/-- DECODE where DECODE_LEGACY does not match (42_frame_decoder.md R441). -/
theorem decodeOutcome_of_noLegacy (h : noLegacyBelow s 30) : decodeOutcome s = enhancedOutcome s := by
  rw [decodeOutcome, legacyPass_eq_none_iff.mpr h]

theorem exec_of_legacyPass {c : Instr} (hc : c = .decode ∨ c = .decodeLegacy) (h : legacyPass s = some m) :
    exec c s = .next (writeOutcome s (legacyEnd s m)) := by
  rw [← legacyOutcome_of_legacyPass h]
  obtain rfl | rfl := hc
  · rw [← decodeOutcome_of_legacyPass h]; rfl
  · rfl

theorem exec_of_enhancedPass {c : Instr} (hc : c = .decodeEnhanced ∨ (c = .decode ∧ noLegacyBelow s 30))
    (h : enhancedPass s = some m) : exec c s = .next (writeOutcome s (enhancedEnd s m)) := by
  rw [← enhancedOutcome_of_enhancedPass h]
  obtain rfl | ⟨rfl, hnone⟩ := hc
  · rfl
  · rw [← decodeOutcome_of_noLegacy hnone]; rfl

theorem enhancedEnd_of_fit (hfit : addrLenNat (resolvedAddrLen s m) ≤ m.frameLen) :
    enhancedEnd s m = ⟨.enhancedOk, enhancedResults s m (addrLenNat (resolvedAddrLen s m))⟩ :=
  if_pos hfit

theorem enhancedEnd_of_short (hshort : m.frameLen < addrLenNat (resolvedAddrLen s m)) :
    enhancedEnd s m = ⟨.enhLenErr, enhLenErrResults s m (addrLenNat (resolvedAddrLen s m))⟩ :=
  if_neg (Nat.not_le.mpr hshort)

/-- The sentence of 42_frame_decoder.md R453 marked derived: a match without room for its address has no consistent
length, so the assumed one stands; and from L ≥ 3 the numbers follow. -/
theorem lengths_of_short (hm : enhancedPass s = some m) (hshort : m.frameLen < addrLenNat (resolvedAddrLen s m)) :
    addrLenNat (resolvedAddrLen s m) = lenA s ∧ (lenA s = 4 ∨ lenA s = 5) ∧ (m.frameLen = 3 ∨ m.frameLen = 4) := by
  have hA : addrLenNat (resolvedAddrLen s m) = lenA s := by
    obtain hcons | ⟨hA, -⟩ := resolvedAddrLen_cases s m
    · exact absurd (addrLenNat_le_of_consistent hcons) (Nat.not_le.mpr hshort)
    · rw [hA, lenA]
  obtain ⟨hlo, -⟩ := enhancedPass_bounds hm
  have ha := addrLenNat_bounds (resolvedAddrLen s m)
  omega

theorem resultCode_eq_four {r : DecodeResult} : resultCode r = 4 ↔ r = .enhLenErr := by
  cases r <;> decide

end Outcomes

section OutcomeStatements

/-- Settles O32, by whether any candidate of each pass matches. -/
theorem decodeTriesLegacyThenEnhanced : Obligations.DecodeTriesLegacyThenEnhanced := by
  intro s
  refine ⟨writeOutcome s (decodeOutcome s), writeOutcome s (legacyOutcome s), writeOutcome s (enhancedOutcome s),
    rfl, rfl, rfl, ?_⟩
  simp only [statusRes_writeOutcome]
  refine ⟨?legacy, ?enhanced, ?decode⟩
  case legacy =>
    by_cases h : noLegacyBelow s 30
    · rw [legacyOutcome_of_noLegacy h]; exact .inr rfl
    · rw [legacyOutcome_res h]; exact .inl rfl
  case enhanced =>
    by_cases h : noEnhancedBelow s 29
    · rw [enhancedOutcome_of_noEnhanced h]; exact .inr (.inl rfl)
    · exact (enhancedOutcome_res h).imp (congrArg resultCode) fun herr => .inr (congrArg resultCode herr)
  case decode =>
    by_cases h : noLegacyBelow s 30
    · rw [decodeOutcome_of_noLegacy h, legacyOutcome_of_noLegacy h]
      exact ⟨fun hne => absurd hne (by decide), fun _ => rfl⟩
    · rw [decodeOutcome_of_legacy h, legacyOutcome_res h]
      exact ⟨fun _ => rfl, fun hne => absurd hne (by decide)⟩

theorem noMatchLeft_noMatchEnd (s : State) : noMatchLeft (writeOutcome s noMatchEnd) :=
  ⟨statusRes_writeOutcome .., rfl⟩

/-- Settles O36, pass by pass; DECODE is the command of the pass that decides. -/
theorem noCandidateGivesNoMatch : Obligations.NoCandidateGivesNoMatch := by
  refine ⟨decode_busWrite 0x00 0x30, decode_busWrite 0x00 0x31, decode_busWrite 0x00 0x32, fun s => ?_⟩
  have hleg (h : ¬ noLegacyBelow s 30) : statusRes (writeOutcome s (legacyOutcome s)).status = 1 := by
    rw [statusRes_writeOutcome, legacyOutcome_res h]; rfl
  have henh (h : ¬ noEnhancedBelow s 29) : statusRes (writeOutcome s (enhancedOutcome s)).status = 2 ∨
      statusRes (writeOutcome s (enhancedOutcome s)).status = 4 := by
    rw [statusRes_writeOutcome]
    exact (enhancedOutcome_res h).imp (congrArg resultCode) (congrArg resultCode)
  refine ⟨⟨writeOutcome s (legacyOutcome s), rfl, fun h => ?_, hleg⟩,
    ⟨writeOutcome s (enhancedOutcome s), rfl, fun h => ?_, henh⟩,
    ⟨writeOutcome s (decodeOutcome s), rfl, fun hl he => ?_, fun hl => ?_, fun hl he => ?_⟩⟩
  · rw [legacyOutcome_of_noLegacy h]; exact noMatchLeft_noMatchEnd s
  · rw [enhancedOutcome_of_noEnhanced h]; exact noMatchLeft_noMatchEnd s
  · rw [decodeOutcome_of_noLegacy hl, enhancedOutcome_of_noEnhanced he]; exact noMatchLeft_noMatchEnd s
  · rw [decodeOutcome_of_legacy hl]; exact hleg hl
  · rw [decodeOutcome_of_noLegacy hl]; exact henh he

/-- Settles O37: of the ends of a decode command only one has that code, and its lengths are those of a short frame. -/
theorem lengthErrorNeedsAShortFrame : Obligations.LengthErrorNeedsAShortFrame := by
  intro c s t hc hexec hres
  obtain ⟨o, ho, hends⟩ := exec_of_isDecodeCommand hc s
  obtain rfl : writeOutcome s o = t := by simpa [ho] using hexec
  rw [statusRes_writeOutcome, resultCode_eq_four] at hres
  cases hends with
  | legacy => nomatch hres
  | enhanced => nomatch hres
  | noMatch => nomatch hres
  | @lengthError m hm hshort =>
    obtain ⟨hA, hlen, hL⟩ := lengths_of_short hm hshort
    simp only [writeOutcome_results, enhLenErrResults, hA]
    refine ⟨hlen, hL.imp (congrArg (BitVec.ofNat 8)) (congrArg (BitVec.ofNat 8)), ?_, toNat_lengthByte (by omega)⟩
    rw [toNat_lengthByte (by omega)]
    omega

end OutcomeStatements

section Footprint

/-- STATUS with RES replaced, as a mask (10_state.md R113). -/
theorem statusWithRes_eq (b : Byte) (c : BitVec 3) : statusWithRes b c = (b &&& 0xF8) ||| c.setWidth 8 := by
  revert b c; decide

/-- Two searches that take the same CRC and test alike at their candidates find the same. -/
theorem searchCandidates_congr {s s' : State} {test test' : Word16 → Nat → Option Hypothesis} {is : List Nat}
    (hcrc : crcOverCap s = crcOverCap s') (htest : ∀ i ∈ is, ∀ crc, test crc i = test' crc i) (crc : Word16) :
    searchCandidates s test crc is = searchCandidates s' test' crc is := by
  induction is generalizing crc with
  | nil => rfl
  | cons i rest ih =>
    rw [List.forall_mem_cons] at htest
    obtain ⟨hi, hrest⟩ := htest
    rw [searchCandidates, searchCandidates, hcrc, hi, ih hrest]

/-- The operands that every decode command reads agree (42_frame_decoder.md R441). -/
structure SameCapture (s s' : State) : Prop where
  cap : s.cap = s'.cap
  addrLen : s.addrLen = s'.addrLen
  crcSeed : s.crcSeed = s'.crcSeed
  crcPoly : s.crcPoly = s'.crcPoly
  scramble : ∀ k < 32, s.tables.scramble[k]? = s'.tables.scramble[k]?

variable {s s' : State} {m : FrameMatch}

theorem SameCapture.capByte_eq (hs : SameCapture s s') : capByte s = capByte s' := by
  funext k
  rw [capByte, capByte, hs.cap]

theorem SameCapture.crcOverCap_eq (hs : SameCapture s s') : crcOverCap s = crcOverCap s' := by
  funext c k
  rw [crcOverCap, crcOverCap, hs.capByte_eq, hs.crcPoly]

theorem SameCapture.viewByte_eq (hs : SameCapture s s') (h : Hypothesis) {k : Nat} (hk : k < 32) :
    viewByte s h k = viewByte s' h k := by
  rw [viewByte, viewByte, hs.capByte_eq]
  cases h with
  | plain => rfl
  | scrambled => rw [maskByte, maskByte, hs.scramble k hk]

/-- Pass 1 reads the legacy tables at 1 to 27 (10_state.md R141, 42_frame_decoder.md R446). -/
theorem SameCapture.legacyPass_eq (hs : SameCapture s s') (ht : ∀ k < 28, 1 ≤ k →
      s.tables.xorPlLeg[k]? = s'.tables.xorPlLeg[k]? ∧ s.tables.xorScLeg[k]? = s'.tables.xorScLeg[k]?) :
    legacyPass s = legacyPass s' := by
  have ha := addrLenNat_bounds s'.addrLen
  rw [legacyPass, legacyPass, legacyStart, legacyStart, hs.addrLen, hs.crcOverCap_eq, hs.crcSeed]
  refine congrArg _ (searchCandidates_congr hs.crcOverCap_eq (fun i hi crc => congrArg _ (funext fun h => ?_)) _)
  rw [List.mem_range'_1] at hi
  obtain ⟨hpl, hsc⟩ := ht (i + 1 - 3) (by omega) (by omega)
  have hentry : correction (legacyTable s.tables h) (i + 1) = correction (legacyTable s'.tables h) (i + 1) := by
    cases h with
    | plain => exact congrArg (Option.getD · 0) hpl
    | scrambled => exact congrArg (Option.getD · 0) hsc
  rw [legacyMatch, legacyMatch, hentry, hs.capByte_eq]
-=-=-
#### Aim of the exercise
Every line from the first entry to the line containing "theorem enhancedEnd_of_short (hshort" should be transcribed exactly, and nothing beyond it.

#### Your response
/-- DECODE where DECODE_LEGACY does not match (42_frame_decoder.md R441). -/
theorem decodeOutcome_of_noLegacy (h : noLegacyBelow s 30) : decodeOutcome s = enhancedOutcome s := by
  rw [decodeOutcome, legacyPass_eq_none_iff.mpr h]

theorem exec_of_legacyPass {c : Instr} (hc : c = .decode ∨ c = .decodeLegacy) (h : legacyPass s = some m) :
    exec c s = .next (writeOutcome s (legacyEnd s m)) := by
  rw [← legacyOutcome_of_legacyPass h]
  obtain rfl | rfl := hc
  · rw [← decodeOutcome_of_legacyPass h]; rfl
  · rfl

theorem exec_of_enhancedPass {c : Instr} (hc : c = .decodeEnhanced ∨ (c = .decode ∧ noLegacyBelow s 30))
    (h : enhancedPass s = some m) : exec c s = .next (writeOutcome s (enhancedEnd s m)) := by
  rw [← enhancedOutcome_of_enhancedPass h]
  obtain rfl | ⟨rfl, hnone⟩ := hc
  · rfl
  · rw [← decodeOutcome_of_noLegacy hnone]; rfl

theorem enhancedEnd_of_fit (hfit : addrLenNat (resolvedAddrLen s m) ≤ m.frameLen) :
    enhancedEnd s m = ⟨.enhancedOk, enhancedResults s m (addrLenNat (resolvedAddrLen s m))⟩ :=
  if_pos hfit

theorem enhancedEnd_of_short (hshort : m.frameLen < addrLenNat (resolvedAddrLen s m)) :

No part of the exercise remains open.